The leading union of British lecturers has decided to impose an academic boycott on two Israeli universities - Bar-Ilan and Haifa - on the grounds of what the Association of University Teachers defines as their collaboration with the crimes of the occupation.
This sort of fatuous exclusion of 'one of the few remaining bastions of the liberal left'* in Israel is absurd. How is boycotting professors going to help the Palestinians?
As you can tell, this got me kinda steamed. (I don't usually use words like fatuous). To make things worse, I am sure the Right in Israel see this academic boycott as a victory. They feed off of the us-against-world mentality.
Lisa posted a link to this article written by her friend, the novelist Etgar Keret in The Guardian.
He muses on the idea of Passover's collective punishment (Like Keret, I also wondered, why so many innocent Egyptians had to suffer through the plagues when it was really the Pharoah who was the autocratic pecker-head?). He weaves deftly into discussion of IDF policies of destroying the homes of suicide bombers and finally into situations where academic freedom is compromised because or larger or more abstract political convictions.

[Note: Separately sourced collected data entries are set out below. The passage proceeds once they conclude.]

/-- The portion of a side that holds a place: the present one, or, once that is behind, the next, translated afresh and kept until all
of it has been moved (R35, R425). -/
def State.withPart (s : State) (die str slot : Nat) (c : Cmd) (write : Bool) (p : Nat) (fail : Word × XFault → State → State)
    (k : EngPart → State → State) : State :=
  match (if write then c.dstPart else c.srcPart).filter (·.has p) with
  | some x => k x s
  | none =>
    let (a, n) := if write then c.dstRun p else c.srcRun p
    match s.openPart die str c (bnat write) p a (min n (4096 - a.toNat % 4096)) with
    | (.error f, s) => fail f s
    | (.ok x, s) => k x (s.modCmd die str slot fun c => if write then { c with dstPart := some x } else { c with srcPart := some x })

/-- The request of an access within a portion. -/
def State.partReq (s : State) (die str slot : Nat) (c : Cmd) (x : EngPart) (p n : Nat) (op : MemOp) : Req :=
  let a := x.va + word (p - x.pos)
  let tos := (x.tos.find? (a.toNat / 4096)).toList
  { s.engReq die str slot c p a n op with
    peer := !tos.isEmpty, tos := tos, pieces := x.pieces.filterMap fun y => y.within a.toNat n }

/-! ## Reads (R426) -/

/-- Bytes of a range before the first word with an uncorrectable error. -/
def State.soundBytes (s : State) (a n : Nat) : Nat :=
  ((List.range n).find? fun j => s.bad.contains ((a + j) / 8)).getD n

/-- A read of the issuer's local store; one that meets an uncorrectable error gives the words before it first (R101). -/
def State.localRead (s : State) (die : Nat) (c : Cmd) (a : Word) (n : Nat) : Nat × Reply × State :=
  let g := lsBase die c.core + a.toNat
  let m := s.soundBytes g n
  if m = 0 then (1, .mem a (merrInfo 2 1 0 0), s.eccCount die)
  else
    match (s.eccCorrect die g m).view c.agent 1 g ((s.eccCorrect die g m).bytesAt g m) with
    | (l, s) => (m, .data (s.seen c.agent a.toNat l), s)

/-- A read of a copy engine that goes to a port group. -/
def Req.engRead (r : Req) : Bool := r.slot.isSome && !r.peer && r.op.acc == 0

/-- Fewer than eight request words have gone to a port group in a revolution (R426). -/
def Str.askable (x : Str) (rev pg : Nat) : Bool :=
  match x.asks.find? pg with
  | some (r, n) => r != rev || decide (n < 8)
  | none => true

/-- The engine may send a port group one more request word: eight in a revolution; while its port holds them, eight wait there
(R71, R426). -/
def State.mayAsk (s : State) (die str ten pg : Nat) : Bool :=
  let x := s.strAt die str
  if x.stops.contains (ten * 16 + pg) then
    decide ((x.held.filter fun r => r.engRead && r.pg == pg).length < 8)
  else x.askable s.rev pg

/-- It has sent one. -/
def State.noteAsk (s : State) (die str pg : Nat) : State :=
  s.modStr die str fun x =>
    { x with asks := x.asks.set pg (s.rev, match x.asks.find? pg with
      | some (rev, n) => if rev = s.rev then n + 1 else 1
      | none => 1) }

/-- The next read of a command: of its local store at most a line, otherwise the part of one naturally aligned 256 B unit that the
portion holds (R426). -/
def State.askRead (s : State) (die str slot : Nat) (c : Cmd) : State :=
  let p := c.asked
  let put (n : Nat) (aim : Aim) (w : Wait) (s : State) : State :=
    s.modCmd die str slot fun x => { x with reads := x.reads ++ [{ pos := p, va := (c.srcRun p).1, n := n, aim := aim, wait := w }] }
  if c.goal ≤ p || (c.short != 0 && !c.reads.isEmpty) || c.reads.any (·.failed) then s
  else if c.localSrc then
    if !c.reads.isEmpty then s
    else
      let (a, n) := c.srcRun p
      match s.rideOf die str c c.cid false (.store c.core) with
      | .ended code => put 1 {} (.answered (.word (word code))) s
      | .held => s
      | _ =>
        match s.localRead die c a (min n (64 - a.toNat % 64)) with
        | (m, x, s) => put m {} (.answered x) s
  else
    s.withPart die str slot c false p
      (fun f s => put 1 {} (.answered (.xlat f.1 (fltInfo f.2 1 0 c.launch.asid.toNat f.1))) s) fun x s =>
        let a := x.va + word (p - x.pos)
        let n := min (x.pos + x.n - p) (256 - a.toNat % 256)
        let n := if c.short = 0 then n else min n c.short
        let r := s.partReq die str slot c x p n (.read n)
        let hbm := r.pieces.any fun y => !y.vault
        if hbm && !s.mayAsk die str r.ten.toNat (pgOf a) then s
        else s.engSend die str c r
          (fun s =>
            let s := put n x.aim .sent s
            if hbm && !(s.strAt die str).stops.contains (r.ten.toNat * 16 + pgOf a) then s.noteAsk die str (pgOf a) else s)
          fun y s => put n x.aim (.answered y) s

/-- The length at which a failed read is made again: the words before an uncorrectable error, the lines before a race; 0 where it
stands at its first (R101, R148). -/
def Cmd.retry (c : Cmd) (r : EngRead) : Nat :=
  let a := (c.srcRun r.pos).1.toNat
  match r.reply with
  | some (.mem _ _) => (a + r.n - 1) / 8 * 8 - a
  | some (.race _ _) => (a + r.n - 1) / 64 * 64 - a
  | _ => 0

/-- The oldest read taken once it is answered: its bytes join the staged ones. A failure ends the command when the bytes before it are
written. -/
def State.takeRead (s : State) (die str slot : Nat) (c : Cmd) : State :=
  match c.reads with
  | [] => s
  | r :: rest =>
    match r.reply with
    | none => s
    | some (.data l) => s.modCmd die str slot fun x =>
        { x with reads := rest, short := 0, data := x.data ++ l, pos := if x.kind = .cpy then x.pos else x.pos + l.length }
    | some y =>
      if c.retry r ≠ 0 then s.modCmd die str slot fun x => { x with reads := [], short := c.retry r }
      else if c.kind = .cpy && !c.data.isEmpty then s
      else
        let done := if c.kind = .cpyT then 0 else c.pos
        match y with
        | .word w => s.stopCmd die str slot w.toNat done 0 0
        | y => s.stopReply die str slot done c y

/-- A step of a command that has not ended, on the command as it then stands. -/
def State.onCmd (s : State) (die str slot : Nat) (f : Cmd → State → State) : State :=
  match s.cmdAt die str slot with
  | some c => if c.fin.isSome then s else f c s
  | none => s

/-- The oldest read taken, and the next one asked for. -/
def State.readStep (s : State) (die str slot : Nat) (c : Cmd) : State :=
  (s.takeRead die str slot c).onCmd die str slot fun c s => s.askRead die str slot c

/-! ## Writes -/

/-- Bytes on their way to a local store, at most 64 B in a word (R82), as their leg rides; `lin` is what stands of the command if
they are lost. `gone` is taken where the circuit is no longer there. -/
def State.sendBy (s : State) (die str slot : Nat) (c : Cmd) (ride : Ride) (core off lin : Nat) (l : List Byte)
    (gone : Nat → State → State) (k : State → State) : State :=
  let parts := lineParts 2048 off l.length
  let p (x : Nat × Nat) : Payload :=
    { str := str, slot := slot, agent := c.agent, uid := c.launch.uid, core := core, off := x.1
      bytes := (l.drop (x.1 - off)).take x.2, full := cpyFull c.e2, cls := BitVec.ofNat 3 c.kind.cls, ident := c.ident, lin := lin }
  let more (s : State) : State := s.modCmd die str slot fun x => { x with out := x.out + parts.length }
  match ride with
  | .ended code => gone code s
  | .held => s
  | .carried => k (more (parts.foldl (fun s x => s.inject die c.cid false (.payload (p x))) s))
  | .standing => k (more (s.modDie die fun d => { d with payloads := d.payloads ++ parts.map p }))

/-- Bytes of a copy, PUT or ACC.SEND sent to a local store; where the circuit is gone the command ends there. -/
def State.sendPayload (s : State) (die str slot : Nat) (c : Cmd) (core off lin : Nat) (l : List Byte) (k : State → State) : State :=
  s.sendBy die str slot c (s.rideOf die str c c.cid true (.store core)) core off lin l
    (fun code s => s.stopCmd die str slot code lin 0 0) k

/-- A write of the bytes at the command's place; `k` runs once it is performed or sent to its local store. -/
def State.engWrite (s : State) (die str slot : Nat) (c : Cmd) (l : List Byte) (done : Nat) (k : State → State) : State :=
  if c.localDst then s.sendPayload die str slot c (s.dstCore c) (c.dstRun c.pos).1.toNat done l k
  else
    let now (r : Reply) (s : State) : State :=
      let s := s.modCmd die str slot fun x => { x with wait := .idle }
      match r with
      | .data _ => k s
      | .word w => s.stopCmd die str slot w.toNat done 0 0
      | r => s.stopReply die str slot done c r
    match c.wait with
    | .answered r => now r s
    | .performed r => now r s
    | .sent => s
    | .idle =>
      s.withPart die str slot c true c.pos
        (fun f s => s.stopCmd die str slot 1 done f.1 (fltInfo f.2 1 1 c.launch.asid.toNat f.1)) fun x s =>
          s.engSend die str c (s.partReq die str slot c x c.pos l.length (.write l))
            (fun s => s.modCmd die str slot fun x => { x with wait := .sent }) now

/-- The bytes at the command's place that one write takes: within a row, and within one 64 B line of the destination. -/
def Cmd.writeRoom (c : Cmd) : Nat :=
  let (b, n) := c.dstRun c.pos
  min n (64 - b.toNat % 64)

/-! ## CPY -/

/-- Offset of the header of the block at an offset of a side's local store (R79). An Aster range that does not start on a block
boundary, or that runs on into a next bank of the same format, takes its headers in turn from that of the block that holds its first
byte (log 124). -/
def Cmd.hdrAt (c : Cmd) (dst : Bool) (off : Nat) : Nat :=
  bankOf off * 2 ^ 14 + 4 * bits (c.bank dst (bankOf off)) 27 16 + 4 * (off % 2 ^ 14 / blockBytes (c.fmtAt dst (word off)))

/-- Bytes lie in the local store and in banks of one format, with the headers of their blocks in the store; a header array may run on
into a bank of another format (log 139). -/
def Cmd.inFormat (c : Cmd) (dst : Bool) (a : Word) (n fmt : Nat) : Bool :=
  n == 0 || (!lsOutside a n &&
    ((List.range ((a.toNat + n - 1) / 2 ^ 14 + 1 - a.toNat / 2 ^ 14)).all fun j =>
      c.fmtAt dst (word ((a.toNat / 2 ^ 14 + j) * 2 ^ 14)) == fmt) &&
    (!isAster fmt || decide (c.hdrAt dst a.toNat + 4 * (n / blockBytes fmt) ≤ 2 ^ 17)))

/-- The conversion is refused before any byte is written (R80). -/
def Cmd.convRefused (c : Cmd) : Bool :=
  let f := c.fmtAt false c.src
  let g := c.fmtAt true c.dst
  let len := cpyLen c.e2
  let n := len * 8 / elemBits f
  isIntFmt f != isIntFmt g || len * 8 % elemBits f != 0 || ((isAster f || isAster g) && n % 32 != 0) ||
    (List.range (dimCount c.e1 * dimCount c.e0)).any fun r =>
      !c.inFormat false (c.rowAt r).1 len f || !c.inFormat true (c.rowAt r).2 (colBytes g n) g

/-- The blocks of a row up to the first with tag 10 (R80). -/
def goodBlocks (hdrs : List Nat) : Nat := (hdrs.takeWhile fun h => hdrTag h != 2).length

/-- One row converted and sent to its destination (R80, R344). -/
def State.convertRowStep (s : State) (die str slot : Nat) (c : Cmd) : State :=
  let f := c.fmtAt false c.src
  let g := c.fmtAt true c.dst
  let len := cpyLen c.e2
  let (a, b) := c.rowAt (c.pos / len)
  let base := lsBase die c.core
  let h := c.hdrAt false a.toNat
  let nb := if isAster f then len / blockBytes f else 0
  if s.eccHit (base + a.toNat) len || s.eccHit (base + h) (4 * nb) then
    (s.eccCount die).stopCmd die str slot 2 c.pos a (merrInfo 2 1 0 0)
  else
    let s := (s.eccCorrect die (base + a.toNat) len).eccCorrect die (base + h) (4 * nb)
    let (hb, s) := s.view c.agent 1 (base + h) (s.bytesAt (base + h) (4 * nb))
    let hdrs := unpackHdrs hb
    let whole := goodBlocks hdrs == nb
    let n := if whole then len * 8 / elemBits f else 32 * goodBlocks hdrs
    let (eb, s) := s.view c.agent 1 (base + a.toNat) (s.bytesAt (base + a.toNat) (n * elemBits f / 8))
    match convertRow f g (unpackElems f n (s.seen c.agent a.toNat eb)) (hdrs.take (n / 32)) with
    | none => s.stopCmd die str slot 5 c.pos 0 0
    | some (e, h) =>
      s.sendPayload die str slot c (s.dcore c) b.toNat c.pos (packElems g e) fun s =>
        let next (s : State) : State :=
          if whole then s.modCmd die str slot fun x => { x with pos := x.pos + len }
          else s.stopCmd die str slot 5 (c.pos + goodBlocks hdrs * blockBytes f) 0 0
        if isAster g then s.sendPayload die str slot c (s.dcore c) (c.hdrAt true b.toNat) c.pos (packHdrs h) next else next s

/-- The staged bytes written as far as they fill a line of the destination; fewer where no more can come. -/
def State.copyWrite (s : State) (die str slot : Nat) (c : Cmd) : State :=
  let stuck := (c.reads.head?.map (·.failed)).getD false
  if c.data.isEmpty || (decide (c.data.length < c.writeRoom) && !stuck) then s
  else
    let l := c.data.take c.writeRoom
    s.engWrite die str slot c l c.pos fun s =>
      s.modCmd die str slot fun x => { x with pos := x.pos + l.length, data := x.data.drop l.length }

/-- One step of a copy: the end, a converted row, or the taking of a read, a write and the next read. -/
def State.cpyStep (s : State) (die str slot : Nat) (c : Cmd) : State :=
  if c.pos = c.total then s.stopCmd die str slot 0 c.total 0 0
  else if c.converts then
    (if c.pos = 0 && c.convRefused then s.stopCmd die str slot 4 0 0 0 else s.convertRowStep die str slot c)
  else
    ((s.takeRead die str slot c).onCmd die str slot fun c s => s.copyWrite die str slot c).onCmd die str slot fun c s =>
      s.askRead die str slot c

Lisa quotes this paragrah, but I thought I would post it too:
*"Today, the Association of University Teachers will hold its annual council meeting in Eastbourne, during which a motion will be put forth to boycott three out of eight Israeli universities. The timing, as always, is perfect. The Middle East is never exactly blissful, but now, of all times, when the agenda features disengagement and the slimmest prospects of new solutions - now is apparently the right moment for calling out the cavalry of British academe, those valiant and dauntless professors who will not think twice before boycotting Israeli mathematicians or Latin scholars. With a well-aimed forceps movement, they will prevent such researchers from publishing their learned papers on topological distortions in space, and may even, if they're lucky, manage to foil cooperation between biologists who might, heaven forbid, discover a Zionist cure for cancer."